Когда я был произведением искусства - Эрик-Эмманюэль Шмитт 13 стр.


— Я обнаружил одного из моих похитителей.

Зевс-Питер-Лама, бросив на меня суровый взгляд, едва процедил сквозь зубы:

— Успокойся. Потом расскажешь.

— Похищение организовал один из ваших слуг.

Зевс расхохотался, но смех его был натужным, а в глазах заблестели злые огоньки.

— Не мели чепухи! Ты же сам говорил, что похитители все время были в масках.

— Да, но однажды в душе я заметил лицо одного из них. Он здесь, на вилле. Один из ваших слуг.

— Это невозможно.

— Вы сможете получить обратно ваши двадцать пять миллионов.

— Замолчи, говорю же тебе, это невозможно.

Прошипев, он ущипнул меня за руку. Я с изумлением уставился на него.

— Не понимаю вас. У вас крадут деньги, а вы даже не реагируете? Надо срочно отдать приказ никого не выпускать из поместья, соберите всех слуг, и я покажу вам злоумышленника.

Он посмотрел на меня, словно видел перед собой назойливую муху, которую так и хочется прихлопнуть.

— Ты прав. Я отдам распоряжения.

Он подошел к интерфону, что стоял на его столе, сказал в него пару слов, которые я не расслышал, затем, резко развернувшись, извинился перед великаном за то, что беседа была нарушена. Мужчина пальцем ткнул в меня.

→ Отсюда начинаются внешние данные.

-- ==== Sys2Proof/Machine/Cp.lean ====
section
/-! DEFINITION. The command processor (R493 to R513): launch tables, the kiln's course, grants of bricks, delivery and placement
of blocks (R51 to R60), faults, timeouts, aborts, reissue and completion. -/

namespace Sys2Proof.Machine

open Sys2Proof

def Tower.modCp (x : Tower) (f : Cp → Cp) : Tower := { x with cp := f x.cp }
def State.modCp (s : State) (t : TowerId) (f : Cp → Cp) : State := s.modTw t fun x => x.modCp f

/-- A launch by the number of its present issue. -/
def Tower.launch? (x : Tower) (num : Nat) : Option Launch := x.cp.launches.find? fun l => decide (l.num = num)

def State.modLaunch (s : State) (t : TowerId) (num : Nat) (f : Launch → Launch) : State :=
  s.modCp t fun c => { c with launches := c.launches.map fun l => if l.num = num then f l else l }

/-- A number names an issue of the launch. -/
def Launch.is (l : Launch) (n : Nat) : Bool := decide (l.num = n) || l.old.contains n

/-- The master that the command processor's requests are charged to (log entry 31). -/
def cpMaster : Nat := 28

/-- The command processor as the agent of a launch table, and of a launch (log entry 31). -/
def ltAgent (t : TowerId) (n : Nat) : Agent := ⟨t, cpMaster, 2 + n⟩
def launchAgent (t : TowerId) (num : Nat) : Agent := ⟨t, cpMaster, 10 + num⟩

/-- The command processor works: the tower is READY and no reset has been detected (R385, R510). -/
def Tower.cpRuns (x : Tower) : Bool :=
  decide (x.fget Fld.glbTower_STATE = 2) && x.cdrReq.isNone && x.warmReq.isNone

/-! Launch tables. -/

/-- Base address and entries of a table (R493). -/
def Tower.ltBase (x : Tower) (n : Nat) : Nat := x.fget Fld.cpLtCfg_BASE n * 128
def Tower.ltEntries (x : Tower) (n : Nat) : Nat := 16 * 2 ^ x.fget Fld.cpLtCfg_SIZE n

/-- The state lines of a table (R495). -/
def Tower.ltLines (x : Tower) (n : Nat) : List Nat :=
  (List.range (x.ltEntries n / 16)).map fun k => x.ltBase n / 128 + k

/-- The lines to read on a watch signal: from HEAD's line onward around the table, and HEAD's line again (R496). -/
def Tower.scanOf (x : Tower) (n : Nat) : List (Nat × Nat × Option Nat) :=
  let k := x.ltEntries n / 16
  let h := x.fget Fld.cpLtStat_HEAD n / 16
  (List.range (k + 1)).map fun i => (n, (h + i) % k, none)

/-- Removes the watches of a table and its reads (R495, R496). -/
def unwatch (t : TowerId) (n : Nat) (s : State) : State :=
  let s := (sget [] (s.tw t).cp.watched n).foldl (fun s l => (watchDo s t false l).1) s
  s.modCp t fun c => { c with watched := sdel c.watched n, scan := c.scan.filter fun p => decide (p.1 ≠ n) }

def Tower.setLt (x : Tower) (n st : Nat) : Tower := x.fset Fld.cpLtStat_STATE st n

/-- Launches of a table that have not completed. -/
def Tower.ltLive (x : Tower) (n : Nat) : Bool := x.cp.launches.any fun l => decide (l.table = n)

/-- A range lies wholly in the tower's HBM or wholly in its pinned memory. -/
def State.inOwn (s : State) (t : TowerId) (a n : Nat) : Bool :=
  let x := s.tw t
  let pins := if x.pinned = 0 then [] else ((List.range 576).filter x.sliceLive).map fun k =>
    (pinBase t + k * 2 ^ 22, pinBase t + k * 2 ^ 22 + x.pinned * 2 ^ 18)
  (decide (hbmBase t ≤ a) && decide (a + n ≤ hbmBase t + x.stackN * 48 * 2 ^ 30)) || decide (a + n ≤ coverTo pins 1 a) && decide (pinBase t ≤ a)

/-- Enables a table (R495): the whole table lies in this tower's memory, and every state line is watched. -/
def ltEnable (t : TowerId) (n : Nat) (s : State) : State :=
  let x := s.tw t
  if !s.inOwn t (x.ltBase n) (2048 + 256 * x.ltEntries n) then s.modTw t fun x => x.setLt n 3
  else
    let r := (x.ltLines n).foldl (fun (a : State × List Nat × Nat) l =>
      if a.2.2 ≠ 1 then a
      else match watchDo a.1 t true l with
        | (s, 1) => (s, a.2.1 ++ [l], 1)
        | (s, 5) => (s, a.2.1, 1)
        | (s, c) => (s, a.2.1, c)) (s, [], 1)
    let s := r.1.modCp t fun c => { c with watched := sset c.watched n r.2.1 }
    if r.2.2 = 1 then
      s.modTw t fun x =>
        let x := (x.setLt n 1).fset Fld.cpLtStat_HEAD 0 n
        x.modCp fun c => { c with scan := c.scan ++ x.scanOf n }
    else (unwatch t n s).modTw t fun x => x.setLt n (if r.2.2 = 3 then 2 else 3)

/-- A write of `CP_LT_CFG[n]` (R495, R523). -/
def ltWrite (t : TowerId) (n : Nat) (v : Nat) (s : State) : State :=
  let st := (s.tw t).fget Fld.cpLtStat_STATE n
  let s := s.modTw t fun x =>
    let x := x.fset Fld.cpLtCfg_ENABLE (bits v 63 63) n
    if st = 1 ∨ st = 4 then x
    else
      let x := x.fset Fld.cpLtCfg_BASE (bits v 47 7) n
      if 4 < bits v 50 48 then x else x.fset Fld.cpLtCfg_SIZE (bits v 50 48) n
  if bits v 63 63 = 1 then (if st = 1 then s else ltEnable t n s)
  else if st = 0 then s
  else (unwatch t n s).modTw t fun x => x.setLt n (if x.ltLive n then 4 else 0)

/-- A write of `CP_LT_CFG[n]` with ENABLE 1 (R495). -/
def execCpLtEnable (t : TowerId) (n : Fin 8) (v : Word) (s : State) : Res :=
  if v.toNat.testBit 63 then .next (ltWrite t n.val v.toNat s) else .next s

/-- A write of `CP_LT_CFG[n]` with ENABLE 0 (R495). -/
def execCpLtDisable (t : TowerId) (n : Fin 8) (v : Word) (s : State) : Res :=
  if v.toNat.testBit 63 then .next s else .next (ltWrite t n.val v.toNat s)

/-- The oldest watch signal reaches the command processor, which will read the state lines of the tables that the line belongs
to (R297, R496). -/
def cpWatchNotifyOn (t : TowerId) (s : State) : Res :=
  match (s.tw t).cp.sigs with
  | [] => .next s
  | l :: r => .next (s.modTw t fun x =>
      let ns := (List.range 8).filter fun n => decide (x.fget Fld.cpLtStat_STATE n = 1) && (x.ltLines n).contains l
      x.modCp fun c => { c with sigs := r, scan := c.scan ++ (ns.map x.scanOf).flatten })

/-- Writes a state word (R494). -/
def putState (ag : Agent) (base entry serial st : Nat) (s : State) : EngW :=
  engWriteBytes s ag (base + 8 * entry) 8 (serial * 2 ^ 32 + st)

/-- Takes entries of a state line from HEAD on while they hold SUBMIT (R496): answers whether every write has been made. -/
def takeEntries (t : TowerId) (n line d : Nat) : Nat → State → State × Bool
  | 0, s => (s, true)
  | f + 1, s =>
    let x := s.tw t
    let h := x.fget Fld.cpLtStat_HEAD n
    let w := dbytes d (8 * (h % 16)) 8
    if h / 16 ≠ line ∨ w % 256 ≠ 1 then (s, true)
    else
      let base := x.ltBase n
      let serial := w / 2 ^ 32
      match putState (ltAgent t n) base h serial 2 s with
      | .wait s => (s, false)
      | .done s _ =>
        let s := s.modTw t fun x =>
          let prev := (x.cp.launches.filter fun l => decide (l.table = n)).getLast?.map Launch.num
          let num := x.cp.lastNum + 1
          let l : Launch :=
            { num := num, old := [], table := n, entry := h, base := base, serial := serial, prev := prev, phase := .taken
              rcd := 0, issues := 1, desc := 0, bad := none, accepted := false, start := 0, next := 0, bricks := []
              held := false, rot := 0, rotCourse := 0, lastIn := [], most := 0, status := 0, reason := 0, detail := 0
              index := 0, fault := none, faults := 0, ent := none, head := none }
          (x.fset Fld.cpLtStat_HEAD ((h + 1) % x.ltEntries n) n).modCp fun c =>
            { c with lastNum := num, launches := c.launches ++ [l] }
        takeEntries t n line d f s

/-- Takes what the i-th line of the scan holds, and drops the line from the scan once every entry is taken. -/
def scanTake (t : TowerId) (n line d i : Nat) (s : State) : State :=
  let r := takeEntries t n line d 16 s
  if r.2 then r.1.modCp t fun c => { c with scan := ldel c.scan i } else r.1

/-- A state line arrives (R496, R298): entries are taken; a line that cannot be read fails the table. A line whose entries wait for
their state word is not read again. -/
def stateLineArrivalOn (t : TowerId) (n : Fin 8) (s : State) : Res :=
  let x := s.tw t
  match x.cp.scan.findIdx? fun p => decide (p.1 = n.val) with
  | none => .next s
  | some i =>
    if !x.cpRuns then .next s
    else match x.cp.scan[i]? with
    | none => .next s
    | some (_, k, some d) => .next (scanTake t n.val k d i s)
    | some (_, k, none) =>
      let line := x.ltBase n.val / 128 + k
      match engReadBytes s (ltAgent t n.val) none (line * 128) 128 with
      | .wait s => .next s
      | .done s (.error .uncorrectable) => .next s
      | .done s (.error _) => .next ((unwatch t n.val s).modTw t fun x => x.setLt n.val 5)
      | .done s (.ok d) =>
        let s := s.modMem t fun m => { m with
          watch := m.watch.map fun w => if w.line = line then { w with pending := false } else w }
        .next (scanTake t n.val k d i (s.modCp t fun c => { c with scan := c.scan.set i (n.val, k, some d) }))

/-! The kiln. -/

/-- A launch is rejected (R502, R503). -/
def kilnReject (t : TowerId) (num code index detail : Nat) (s : State) : State :=
  s.modLaunch t num fun l =>
    { l with phase := .ending, status := 1, reason := code, index := index, detail := detail }

/-- The outcome of the kiln: rejection, or acceptance with RUNNING written and the timer started (R504, R505); a reissue raises
ISSUES (R509). -/
def kilnDecide (t : TowerId) (l : Launch) (s : State) : State :=
  match l.bad with
  | some (c, i, d) => kilnReject t l.num c i d s
  | none =>
    let go := fun (s : State) => s.modLaunch t l.num fun k =>
      { k with
        phase := .running, accepted := true, next := 0, bricks := [], held := false, rot := 0, rotCourse := 0
        lastIn := [], issues := if k.accepted then min 255 (k.issues + 1) else k.issues
        start := if k.accepted then k.start else (s.tw t).timeNs }
    if l.accepted then go s
    else match putState (launchAgent t l.num) l.base l.entry l.serial 3 s with
      | .wait s => s
      | .done s _ => go s

/-- A taken record arrives and the kiln makes its checks (R496, R502 to R504). -/
def launchRecordArrivalOn (t : TowerId) (s : State) : Res :=
  let x := s.tw t
  if !x.cpRuns || x.cp.launches.any fun l => decide (l.phase = LPhase.kiln) then .next s
  else match x.cp.launches.find? fun l => decide (l.phase = LPhase.taken) with
  | none => .next s
  | some l =>
    let check := fun (s : State) (r : Nat) =>
      let s := s.modLaunch t l.num fun k => { k with rcd := r }
      match kilnRecord s t r with
      | some (c, i) => kilnReject t l.num c i 0 s
      | none =>
        let k : Launch := { l with rcd := r, phase := .kiln, desc := 0, bad := none, ent := none, head := none }
        let s := s.modLaunch t l.num fun _ => k
        if lDescs r = 0 then kilnDecide t k s else s
    if l.rcd ≠ 0 then .next (check s l.rcd)
    else
      let a := l.base + 2048 + 256 * l.entry
      match engReadBytes s (launchAgent t l.num) none a 256 with
      | .wait s => .next s
      | .done s (.error .uncorrectable) => .next s
      | .done s (.error e) => .next (kilnReject t l.num 1 0 e.code s)
      | .done s (.ok r) => .next (check s r)

/-- A check of list entry k has failed or passed (R503): DESC_FORMAT ends the check; the failure of the lowest code is kept. -/
def kilnNext (t : TowerId) (l : Launch) (bad : Option (Nat × Nat)) (s : State) : State :=
  match bad with
  | some (0x0C, d) => kilnReject t l.num 0x0C l.desc d s
  | _ =>
    let b := match bad, l.bad with
      | some (c, d), some o => if c < o.1 then some (c, l.desc, d) else some o
      | some (c, d), none => some (c, l.desc, d)
      | none, o => o
    let l' := { l with bad := b, desc := l.desc + 1, ent := none, head := none }
    let s := s.modLaunch t l.num fun _ => l'
    if l'.desc < lDescs l.rcd then s else kilnDecide t l' s

/-- A listed descriptor arrives (R501 to R503). `entry` and `poison` are the host's answer when the list lies in host memory. -/
def kilnDescriptorArrivalOn (t : TowerId) (entry : Word) (poison : Bool) (s : State) : Res :=
  let x := s.tw t
  match x.cp.launches.find? fun l => decide (l.phase = LPhase.kiln) with
  | none => .next s
  | some l =>
    if !x.cpRuns then .next s
    else if lDescs l.rcd ≤ l.desc then .next (kilnDecide t l s)
    else
      let a := lList l.rcd + 8 * l.desc
      let unread := fun (s : State) (code : Nat) =>
        kilnReject t l.num 0x0C (cdiv (max (a / 128 * 128) (lList l.rcd) - lList l.rcd) 8) code s
      let ag := launchAgent t l.num
      let check := fun (s : State) (e : Nat) => match kilnEntry s ag (runOf l.num l.rcd 0) l.head e with
        | .wait s h => s.modLaunch t l.num fun k => { k with ent := some e, head := h }
        | .lost s => s
        | .done s bad => kilnNext t l bad s
      if let some e := l.ent then .next (check s e)
      else if s.targetB a = .host then
        if s.hostDown || poison then .next (unread (s.poisoned poison) 0x16)
        else .next (check (s.send (.cxlRead (a / 64 * 64 - 2 ^ 47) 64)) entry.toNat)
      else match engReadBytes s ag none a 8 with
        | .wait s => .next s
        | .done s (.error .uncorrectable) => .next s
        | .done s (.error e) => .next (unread s e.code)
        | .done s (.ok e) => .next (check s e)

/-! Bricks. -/

/-- A brick holds nothing of its launch: no resident group, no block to place, no engine work (R56, R505). -/
def Brick.idle (b : Brick) : Bool :=
  b.groups.isEmpty && b.delivered.isEmpty && b.blocks.isEmpty && b.tp.run.isNone && b.mx.queue.isEmpty && b.mx.batches.isEmpty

— Он какой-то беспокойный. Он все время такой?

— Нет-нет, только сегодня. Что-то его расстроило. Обычно он ведет себя очень спокойно.

— Вот как? Хорошо. Потому что я не хочу видеть у себя дома вещь, которая постоянно вертится у меня перед глазами. За такую цену я требую предмет, не доставляющий мне хлопот.

— Не беспокойтесь.

Зевс-Питер-Лама снова ущипнул меня за руку и шепнул мне на ухо:

— Веди себя спокойно, а то испортишь мне сделку.

С любезной улыбкой он извинился перед великаном, заверив его, что вернется через минуту, провел меня в смежный кабинет и запер за собой на ключ обитую дерматином дверь.

— Какую сделку? — поинтересовался я, когда мы остались наедине.

— Ты продан. За тридцать миллионов. Мой рекорд. Есть чем гордиться.

— Что?!

— Ну пожалуйста, давай без сантиментов. Молчи и слушай. Тебя только что купил мультимиллиардер Аристид Ставрос, владелец одной из крупнейших компаний, занимающихся самолете- и кораблестроением.

— Но меня нельзя продавать.

— Можно! Если я захочу, то можно! А теперь хватит.

Он хлопнул в ладоши, и в кабинет через дверь, выходившую в сад, ворвались трое. Один из них был тот, с орлиным клювом, другие, судя по их силуэтам, были его сподвижниками.

— Схватить его! — приказал Зевс.

Трое мужчин бросились на меня. Я сопротивлялся как мог, но силы были не равные, и мне лишь оставалось что есть силы кричать:

— Спасите! На помощь! Меня не похищали! Это было подстроено!

Зевс-Питер-Лама ладонью зажал мне рот.

— Если быть точнее, это был хороший рекламный ход. Который позволит мне избавиться от тебя за тридцать миллионов. Неплохой трюк, ты не находишь?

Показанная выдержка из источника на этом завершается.